Not wanting to think about imminent homelessness, he reached over and sniffed the bouquet of white roses that had been placed in a vase next to the sofa. ‘Aah!’ He turned to Beatrice and smiled. ‘They’re lovely.’

‘Thank you,’ the old lady beamed, ‘you’re very kind.’

‘Not at all; I like flowers. These are very nice indeed.’

‘I grow them myself.’ She gestured towards the garden which stretched from the back of the house for maybe a hundred yards before giving on to farmers’ fields. ‘I’ve been a member of the Amateur Rose Breeders’ Association for more than fifty years now.’ Martin nodded. Beatrice guessed he must be in his early twenties, but sitting on her sofa, with his tie at half-mast and crumbs around his mouth, he looked about twelve.

A boy sent to do a man’s job.

‘My mum likes her garden, too, although ours is a lot smaller than yours.’

‘Yorkshire is famous for its roses,’ Beatrice explained. ‘The white rose of York dates back to the first Duke of York in the fourteenth century.’

‘Yes,’ Martin nodded. History wasn’t his strong point and he was already feeling hungry again. There was one French fancy left on the plate, a yellow one. Not ideal, but better than nothing. He couldn’t grab it, could he?

Beatrice pointed to the vase. ‘Those ones are called Margaret Thatcher.’

The boy frowned. ‘After the prime minister?’

‘Yes.’

His eyes narrowed as his brain tried to compute this latest piece of information. ‘But I thought you hated her?’

Beatrice placed her cup on the table and gave the young man a steely glare. ‘“Hate” is a very strong word, Mr Palmer,’ she said primly, ‘particularly when you get to my age.’ She was conscious that she was slipping into schoolteacher mode, going back to the days when she tried to instil some interest in mathematics amongst the flotsam and jetsam passing through the third year in King Ecgbert’s school in Sheffield. It wasn’t necessarily her most friendly demeanour, but at least this lesson would be short. ‘I don’t hate Mrs Thatcher. Apart from anything else, I have never met the lady. But I don’t particularly like some of the things that she says and I don’t like some of the things that she does.’

‘Ye-es. .’ Settling in for a long lecture, her guest kept his eyes firmly on the last cake on the plate.

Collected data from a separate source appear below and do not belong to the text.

-- ==== Sys2Proof/Machine/Thermal.lean ====
section
/-! DEFINITION. The die sensors and the thermal protection (R372 to R378). -/

namespace Sys2Proof.Machine

/-- The sensor is masked (R378). -/
def masked (c : Chip) (k : Fin 12) : Bool := hasBit (nat c kThermMask) k

/-- A read breaks an unmasked sensor (R373): out of range, moved by more than 10 °C, or the 16th identical raw count. -/
def breaks (d : Die) (r : DieReading) (same : Nat) : Bool :=
  decide (r.temp < -880) || decide (2720 < r.temp) || decide (16 ≤ same) ||
    match d.reads.head? with
    | some t => decide (160 < (r.temp - t).natAbs)
    | none => false

/-- One sensor is read (R372 to R374); a masked one is read and reported, and judged by nothing. [DEDUCED, log 113] -/
def readDie (k : Fin 12) (r : DieReading) (c : Chip) : Chip :=
  let d := c.therm.dies[k]
  let same := if d.raw = some r.raw then d.same + 1 else 1
  let breaking := !d.broken && !masked c k && breaks d r same
  let broken := d.broken || breaking
  let t : Int := if broken then 0x7FFF else r.temp
  let warned := !masked c k &&
    (decide (num c kThermWarnLevel ≤ t) || (d.warned && decide (num c kThermWarnLevel - 32 < t)))
  let onset := warned && !d.warned && !broken
  let d := { d with
    reads := (t :: d.reads).take 1024, raw := some r.raw, same := same, broken := broken, warned := warned }
  let c := setTherm (fun x => { x with dies := x.dies.set k d }) c
  let c := newValues [128 + k] (publish (128 + k) (if broken then 0x7FFFFFFF else toQ 16 ((t : Rat) / 16)) c)
  let c := when breaking (raise (144 + k) 2 r.temp) c
  when onset (raise (144 + k) 1 t) c

/-- The unmasked sensors. -/
def unmaskedDies (c : Chip) : List (Fin 12) := (List.finRange 12).filter fun k => !masked c k

/-- The last reading of a sensor. [DEDUCED, log 113] -/
def dieTemp (c : Chip) (k : Fin 12) : Int := (c.therm.dies[k].reads).headD 0

/-- The hottest unmasked sensor, the lowest where several are equal. -/
def hottestDie (c : Chip) : Option (Fin 12) :=
  (unmaskedDies c).foldl (fun b k => match b with
    | none => some k
    | some j => if dieTemp c j < dieTemp c k then some k else some j) none

/-- The least-squares slope of equally spaced values, newest first, per step; 0 of fewer than two. [DEDUCED, log 113] -/
def fitSlope (l : List Int) : Rat :=
  let n : Int := l.length
  if n < 2 then 0
  else
    let xy := (l.reverse.zipIdx.map fun p => (p.2 : Int) * p.1).foldl (· + ·) 0
    let y := l.foldl (· + ·) 0
    let x := n * (n - 1) / 2
    let xx := (n - 1) * n * (2 * n - 1) / 6
    ((n * xy - x * y : Int) : Rat) / (n * xx - x * x : Int)

/-- `ThermPredict` in ms (R377), from a slope in 1/16 °C per read. -/
def predictMs (c : Chip) (hot : Int) (slope : Rat) : Nat :=
  if slope ≤ 0 then 0xFFFFFFFF
  else min 0xFFFFFFFF (((num c kThermShutdownLevel - hot : Int) : Rat) / slope).floor.toNat

/-- The levels are judged after the reads (R374, R376, R377). [DEDUCED, log 113] -/
def judgeTherm (c : Chip) : Chip :=
  match hottestDie c with
  | none => c
  | some k =>
    let hot := dieTemp c k
    let slope := fitSlope c.therm.dies[k].reads
    let p := predictMs c hot slope
    let due := nat c kThermStopMode == 1 && decide (num c kThermWarnLevel ≤ hot) && decide (p < nat c kThermStopHorizon)
    let cool := (unmaskedDies c).all fun j => dieTemp c j ≤ num c kThermShutdownLevel - 240
    setTherm (fun x => { x with
      hottest := hot, hottestAt := k, slope := (satWord (roundRat (slope * 62500))).toInt, predict := p
      overCount := if num c kThermShutdownLevel ≤ hot then x.overCount + 1 else 0
      coolCount := if x.shutdown && cool then x.coolCount + 1 else 0
      window := if !due then none else some (x.window.getD (decide (50 ≤ p))) }) c

/-- DIE_SENSOR_READ (R372 to R374, R376, R377): every 1 ms, in the safe state as well. -/
def dieSensorRead (readings : List DieReading) (c : Chip) : Chip :=
  if !resettable c then c
  else judgeTherm (each (readings.zipIdx) (fun p => readDie (Fin.ofNat 12 p.2) p.1) c)

/-- The CRITICAL record of a shutdown is passed to the Almanac (R375, step 2). [DEDUCED, log 114] -/
def shutdownLog (c : Chip) : Chip :=
  let k := c.therm.hottestAt
  log 0x40 (144 + k) 3 c.therm.hottest [] (setTherm (fun x => { x with recording := true }) c)

/-- THERMAL_SHUTDOWN (R375, R377): the shutdown condition has held for 2 reads. The event is recorded, and then the CRITICAL
record, unless the event's reaction has begun a chip reset; an orderly stop is abandoned. [DEDUCED, log 114] -/
def thermalShutdown (c : Chip) : Chip :=
  if !watchRuns c || c.therm.overCount < 2 || c.therm.recording then c
  else
    let c := watchEvaluation (raise (144 + c.therm.hottestAt) 3 c.therm.hottest c)
    if !watchRuns c then c
    else
      let c := when c.therm.stopping (setSeq fun s => { s with entry := none }) c
      shutdownLog (setTherm (fun x => { x with stopping := false }) c)

/-- THERMAL_RECORD_DONE (R375, step 3): the page program has completed, or 5 ms have passed. -/
def thermalRecordDone (c : Chip) : Chip :=
  if !c.therm.recording then c
  else setTherm (fun x => { x with recording := false, shutdown := true, coolCount := 0 }) (enterSafe c)

/-- THERMAL_RESTART (R376). -/
def thermalRestart (c : Chip) : Chip :=
  if c.therm.shutdown && decide (100 ≤ c.therm.coolCount) then chipReset .thermalRestart false c else c

/-- ORDERLY_STOP_START (R377): the off request of R207. -/
def orderlyStopStart (c : Chip) : Chip :=
  if !watchRuns c || c.therm.window != some true || c.therm.stopping || c.therm.recording then c
  else when (drives c) seqOff (setTherm (fun x => { x with stopping := true }) c)

/-- ORDERLY_STOP_SEQ_OFF (R377): the sequencer is in OFF or OFF-HOLD. -/
def orderlyStopSeqOff (c : Chip) : Chip :=
  if !watchRuns c || !c.therm.stopping || c.therm.recording then c
  else when (c.seq.state == .off || c.seq.state == .offHold) shutdownLog c

/-! ### The commands -/

/-- DIE_SENSOR_READ (R372) answers the state with its effect. -/
def execDieSensorRead (readings : List DieReading) (s : State) : Host.Outcome State Fault Refusal :=
  guarded (decide (readings.length = 12)) s (dieSensorRead readings s.chip)

/-- THERMAL_SHUTDOWN (R375) answers the state with its effect. -/
def execThermalShutdown (s : State) : Host.Outcome State Fault Refusal := answer s (thermalShutdown s.chip)

/-- THERMAL_RECORD_DONE (R375) answers the state with its effect. -/
def execThermalRecordDone (s : State) : Host.Outcome State Fault Refusal := answer s (thermalRecordDone s.chip)

/-- THERMAL_RESTART (R376) answers the state with its effect. -/
def execThermalRestart (s : State) : Host.Outcome State Fault Refusal := answer s (thermalRestart s.chip)

/-- ORDERLY_STOP_START (R377) answers the state with its effect. -/
def execOrderlyStopStart (s : State) : Host.Outcome State Fault Refusal := answer s (orderlyStopStart s.chip)

/-- ORDERLY_STOP_SEQ_OFF (R377) answers the state with its effect. -/
def execOrderlyStopSeqOff (s : State) : Host.Outcome State Fault Refusal := answer s (orderlyStopSeqOff s.chip)

end Sys2Proof.Machine
end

‘I look at all the conflict and violence taking place right now and I wonder just why it is taking place.’

‘Well-’

‘And I wonder if we had more intelligent, thoughtful political leaders we might not be able to avoid it. All this shameful nonsense about the miners being “the enemy within”, it is crass and unhelpful, the language of a woman spoiling for a fight.’ On a roll now, conscious of her elevated heart rate, she glared at young master Palmer, ‘and using useful lackeys like you to do her bidding.’

‘But-’

‘I am sure you will disagree with me. Indeed, you are paid to do so. But the strikers are just normal people with families to support. They are the exactly the same as you and me.’

Speak for yourself, grandma, Palmer mused.

‘It seems incredible to me that such a basic truth can threaten the thought police so much.’

Palmer blushed. ‘I’m hardly the thought police, Mrs Slater.’